What is the best way to get tips? People don't seem to feel they need to TIP?


----------



## Uber's Guber (Oct 22, 2017)

Stevo2742 said:


> What is the best way to get tips?


Get a job as a waitress or bartender.


----------



## Merc7186 (Jul 8, 2017)

The best tip I can give you is to NOT do UberEats


----------



## NorCalPhil (Aug 19, 2016)

For every order you pick up and have to cancel, list it on the real-time auction site for food you built in your spare time and sell the orders to local folks for 20 cents on the dollar. Record all proceeds as Tips.
You're welcome.


----------



## UberBeemer (Oct 23, 2015)

Just be nice. People will tip or not.


----------



## 911 Guy (Feb 8, 2018)

UberBeemer said:


> Just be nice. People will tip or not.


^ This.


----------



## Bear1976 (Nov 27, 2018)

Stevo2742 said:


> What is the best way to get tips? People don't seem to feel they need to TIP?


You don't. 99.9% of the people that use these services are the most self entitled people walking the planet. The best tip is to let the lazy people go and get there own food that they ordered.


----------



## UberBeemer (Oct 23, 2015)

Most fast food customers don't tip, but some do. I get more tips when i deliver from the mom and pop places, or the local IHOP.


----------



## steveK2016 (Jul 31, 2016)

Say this... "Heres your food. I didnt spit in it but I have a good memory..."... With your arms outstretched, hands open and palms up.


----------



## NorCalPhil (Aug 19, 2016)

UberBeemer said:


> Most fast food customers don't tip, but some do. I get more tips when i deliver from the mom and pop places, or the local IHOP.

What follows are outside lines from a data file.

-- ==== Sys2Proof/Tests/Slice0.lean ====
section
/-! SUPPORT. Small tests: the commands that WellFormed refuses, the worked cases of the manual, one step of each kind on a
small state, and for every statement with hypotheses a state and operands that meet them. -/

namespace Sys2Proof.Tests

open Sys2Proof Sys2Proof.Machine

-- one theorem after the other: many kernel evaluations at once take a thread each
set_option Elab.async false

/-! ### Small states -/

/-- Link A strapped to level 0, B to 1, C to 2; two heads and three zones. -/
def bare : State :=
  State.afterReset { levelA := 0, levelB := 1, levelC := 2, heads := 2, zones := 3 } Inputs.quiet []

def onA : Req := { link := .a, level := 0, corr := 7#8, overlaps := false }
def onB : Req := { onA with link := .b }
def onC : Req := { onA with link := .c }

def tagB1 : Text := [0x42#8, 0x31#8]
def tagB2 : Text := [0x42#8, 0x32#8]

def hdr : Header :=
  { name := [0x52#8], revision := 1, length := 2000, width := 1500, kind := 3, flashMin := 60, flashMax := 600,
    dwellMin := 60, dwellMax := 300, profile := 1 }

def win : Window := { x0 := 0, y0 := 0, x1 := 2000, y1 := 1500, thickness := 100, tolerance := 10, mask := 0 }

/-- The stroke of the worked cases of chapter 6. -/
def strk : Stroke :=
  { head := 1, window := 1, startX := 100, startY := 200, endX := 1600, endY := 200, height := 240, passes := 4,
    stepX := 0, stepY := 110, serpentine := true, valveOn := true }

/-- The head of the worked cases of chapter 6. -/
def headCfg : HeadConfig :=
  { flow := 150, fan := 100, height := 200, zMin := 150, zMax := 300, fanMin := 30, fanMax := 250, vMin := 50,
    vMax := 4000, transit := 2000 }

/-- The lot of the worked cases, mixed 60 minutes before line second 5000. -/
def lot1 : Lot :=
  { state := .mounted, id := [0x4C#8], kind := 3, head := 1, charged := 4000000, remaining := 3000000,
    dispensed := 1000000, mixStamp := 1400, potLife := 240, derate := 20, lowLimit := 2500000, lowWarned := false }

def lims : GantryLimits :=
  { xMin := 0, xMax := 5000, yMin := 0, yMax := 5000, zMin := 0, zMax := 1000, origin := ⟨10, 20, 30⟩,
    park := ⟨0, 0, 500⟩, parkSpeed := 500 }

/-- An oven of 4000 mm. -/
def geo : OvenGeometry := { length := 40000, bounds := [10000, 20000, 40000], gap := 1000 }

def prof : Profile :=
  { base := 100, weights := [1, 2, 3, 4, 5, 6, 7, 8, 9, 10, 11, 12, 13, 14, 15, 16], required := 100, passMax := 200,
    lifeMax := 400 }

/-- A READY recipe of one window and one stroke. -/
def slot1 : RecipeSlot :=
  { state := .ready, header := some hdr, windows := [win], sites := [], strokes := [strk], useCount := 0 }

def warm : Zone := { state := .normal, last := some 120, invalidRun := 0, validRun := 0 }

/-- A line that is set up, IDLE at line second 5000 with no board. -/
def lab : State :=
  { bare with
    recipes := { slots := putNth bare.recipes.slots 1 slot1, profiles := [some prof, none, none, none] }
    lots := { heads := [some headCfg, none], map := [some 1, none], records := [some lot1, none, none, none],
              unmount := [] }
    engine := { bare.engine with limits := some lims }
    cure := { bare.cure with geometry := some geo, setpoint := 1000, output := 1000, zones := [warm, warm, warm] }
    io := { bare.io with seconds := 5000#32 } }

/-- A board of recipe 1, traveler 1. -/
def board : Traveler :=
  { tag := tagB1, recipe := 1, route := .full, stage := .queued, place := .present, inducted := 4000#32, claim := none,
    fiducial := none, sites := [], program := .notStarted, strokeCursor := 0, passCursor := 0,
    coat := { run := 0, skipped := 0, faults := 0, first := none }, lotsUsed := [none, none], sprayEnd := none,
    forced := false, lead := none, passDose := 0, lifeDose := 0, coverage := [.unchecked], holds := [],
    shelfSlot := none }

/-- `s` with traveler 1 as given. -/
def with1 (s : State) (r : Traveler) : State :=
  s.onTable fun b => { b with records := putNth b.records 1 (some r), free := b.free.drop 1, index := [(r.tag, 1)] }
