/-- An entry that passes its check writes its stream type, is skipped to its end and steps the counter by its size
(45_program_stream_map.md R184, R186). -/
theorem partPsmEntry_of_inside {r : PsmEntry} {size : Nat} (hsize : size = r.elementary_stream_info_length.toNat + 4)
    (hle : size ≤ s.work.esmRemaining) (he : s.rd.bitpos + 8 * size ≤ 8 * s.env.src.sizeN) :
    ∃ rd, s.rd.MovedTo s.env.src rd (s.rd.bitpos + 8 * size) ∧
      partPsmEntry r s = psmLoop { setStreamType r.stream_type r.elementary_stream_id s with
        rd := rd, ft := some (t.withChild .es_map_entry (fieldsOfPsmEntry r)),
        work := { s.work with esmRemaining := s.work.esmRemaining - size } } := by
  obtain ⟨rd1, hm1, hfields⟩ := State.decodeChild_eq_ok .es_map_entry ht ((narrow_fieldsOfPsmEntry r).servedFrom _)
    (by rw [bitsOf_fieldsOfPsmEntry]; omega)
  have hend : rd1.bitpos + 8 * r.elementary_stream_info_length.toNat = s.rd.bitpos + 8 * size := by
    have : rd1.bitpos = s.rd.bitpos + 32 := hm1.1
    omega
  obtain ⟨rd2, hm2, hskip⟩ := State.skip_eq_ok
    (s := setStreamType r.stream_type r.elementary_stream_id
      { s with rd := rd1, ft := some (t.withChild .es_map_entry (fieldsOfPsmEntry r)) })
    (n := r.elementary_stream_info_length.toNat) (by rwa [setStreamType_rd, setStreamType_env, hend])
  rw [setStreamType_rd, setStreamType_env, hend] at hm2
  refine ⟨rd2, hm1.trans hm2, ?_⟩
  rw [partPsmEntry, hfields, Res.bind_ok, if_neg (by dsimp only; omega), hskip, Res.bind_ok, hsize,
    Nat.add_comm _ 4, setStreamType_eq, setStreamType_eq]

end Parts

/-! ### O29, O30 -/

/-- Settles O29: the loop test right behind the length, with the counter at that length. -/
theorem psmEsmLengthRule : Obligations.PsmEsmLengthRule := by
  intro r s t len hr ha ht hl he
  obtain ⟨rd, hm, hpart⟩ := partPsmEsmLength_of_inside ht r he
  rw [exec_record (r := .psmEsmLength) rfl]
  refine ⟨rd, hm, fun hpos => State.runPart_psmLoop_of_entries hr hpart hpos, fun hzero hrec => ?_⟩
  rw [hzero] at hpart
  exact State.runPart_psmLoop_of_reconciled hr hpart rfl (by have := hm.1; omega)
    (Tree.fieldOf_withFields hl _) hrec

/-- Settles O30: the loop test behind the entry, with the counter stepped: at 0 the last entry has been decoded. -/
theorem psmEntryRule : Obligations.PsmEntryRule := by
  intro r s t len size hr ha ht hl hsize hle he hrec
  obtain ⟨rd, hm, hpart⟩ := partPsmEntry_of_inside ht hsize hle he
  rw [setStreamType_eq] at hpart
  refine ⟨rd, hm, ?_⟩
  rw [exec_record (r := .psmEntry) rfl]
  by_cases hlast : size = s.work.esmRemaining
  · rw [if_pos hlast]
    exact State.runPart_psmLoop_of_reconciled hr hpart (by dsimp only; omega) (by have := hm.1; omega)
      (Tree.fieldOf_withChild hl _ _) (hrec hlast)
  · rw [if_neg hlast]
    exact State.runPart_psmLoop_of_entries hr hpart (by dsimp only; omega)

/-! ### O31, O32 -/

/-- Settles O31: the check fails before the stream type is written, and EVT has room for the map's event. -/
theorem checkLengthRule : Obligations.CheckLengthRule := by
  intro r s t hr _ ht hdue hk hroom he hbig
  obtain ⟨rd, hm, hpart⟩ := partPsmEntry_of_checkLength ht he hbig
  refine ⟨rd, hm, ?_⟩
  have hfailed : exec (.psmEntry r) s =
      .next (s.failedPacket 4 rd (t.withChild .es_map_entry (fieldsOfPsmEntry r))) := by
    rw [exec_record (r := .psmEntry) rfl]
    exact State.runPart_failed (w := s.work) hr hpart (by simp [hdue]) (by simp [hk]) hroom
  rw [hfailed, State.failedPacket, hk]

/-- Settles O32: the loop test with the counter at 0, behind an empty loop's length and behind the last entry. -/
theorem formatMismatchRule : Obligations.FormatMismatchRule := by
  intro s t len hr ha ht hdue hk hroom hl
  refine ⟨fun r he hzero hrec => ?_, fun r size hsize hlast he hrec => ?_⟩
  · obtain ⟨rd, hm, hpart⟩ := partPsmEsmLength_of_inside ht r he
    refine ⟨rd, hm, ?_⟩
    rw [exec_record (r := .psmEsmLength) rfl]
    exact State.runPart_psmLoop_of_mismatch hr hpart (by simp [hzero]) (by have := hm.1; omega)
      (Tree.fieldOf_withFields hl _) hrec hdue hk hroom
  · obtain ⟨rd, hm, hpart⟩ := partPsmEntry_of_inside ht hsize hlast.le he
    rw [setStreamType_eq] at hpart
    refine ⟨rd, hm, ?_⟩
    rw [exec_record (r := .psmEntry) rfl]
    exact State.runPart_psmLoop_of_mismatch hr hpart (by dsimp only; omega) (by have := hm.1; omega)
      (Tree.fieldOf_withChild hl _ _) hrec hdue hk hroom

end Sys2Proof.Machine
end

section
/-! PROOFS of the statements of 46_pes_header.md: what is due behind a record's gates, the records of the PES header and
the blocks skipped in it, and the header stuffing. -/

namespace Sys2Proof.Machine

/-! ### A part that names what is due next -/

/-- Behind the gates stands a record or the stuffing, never the end of the packet (30_encoding.md R95). -/
theorem dueAfter_ne_finish (gs : List Gate) (t : Tree) : dueAfter gs t ≠ .finish := by
  rw [dueAfter_eq_dueOf]
  cases (t.wanted gs).head? <;> simp [dueOf]

/-- A part that does not end its packet, as a step. -/
theorem State.runPart_of_due {part : State → Res State Due} {s s' : State} {d : Due} (hr : s.run = .running)
    (h : part s = .ok d s') (hd : d ≠ .finish) :
    s.runPart part = .next { s' with work := { s'.work with due := d } } :=
  (State.runPart_ok hr h).trans (congrArg _ (State.goTo_of_ne hd))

I can say I don't know anyone who would order pancakes for delivery. When I try to picture what that person looks like, I draw a complete blank.


----------



## vtcomics (Oct 9, 2018)

Stevo2742 said:


> What is the best way to get tips? People don't seem to feel they need to TIP?


ROFFLMFAO!


----------



## UberBeemer (Oct 23, 2015)

NorCalPhil said:


> I can say I don't know anyone who would order pancakes for delivery. When I try to picture what that person looks like, I draw a complete blank.


I know. One order was a 10 mile drive too. Though one was only a block.

But they sell a lot of other food.


----------



## Stevo2742 (Nov 29, 2018)

UberBeemer said:


> Just be nice. People will tip or not.


Thank you, So far being nice has netted me 30 present Tip rate at best.


----------



## UberBeemer (Oct 23, 2015)

Nature of the beast.


----------



## Uberfunitis (Oct 21, 2016)

A good start is to actually bring the food up to the door as the app indicates to the customer should be done, and they have come to expect with every other delivery services.


----------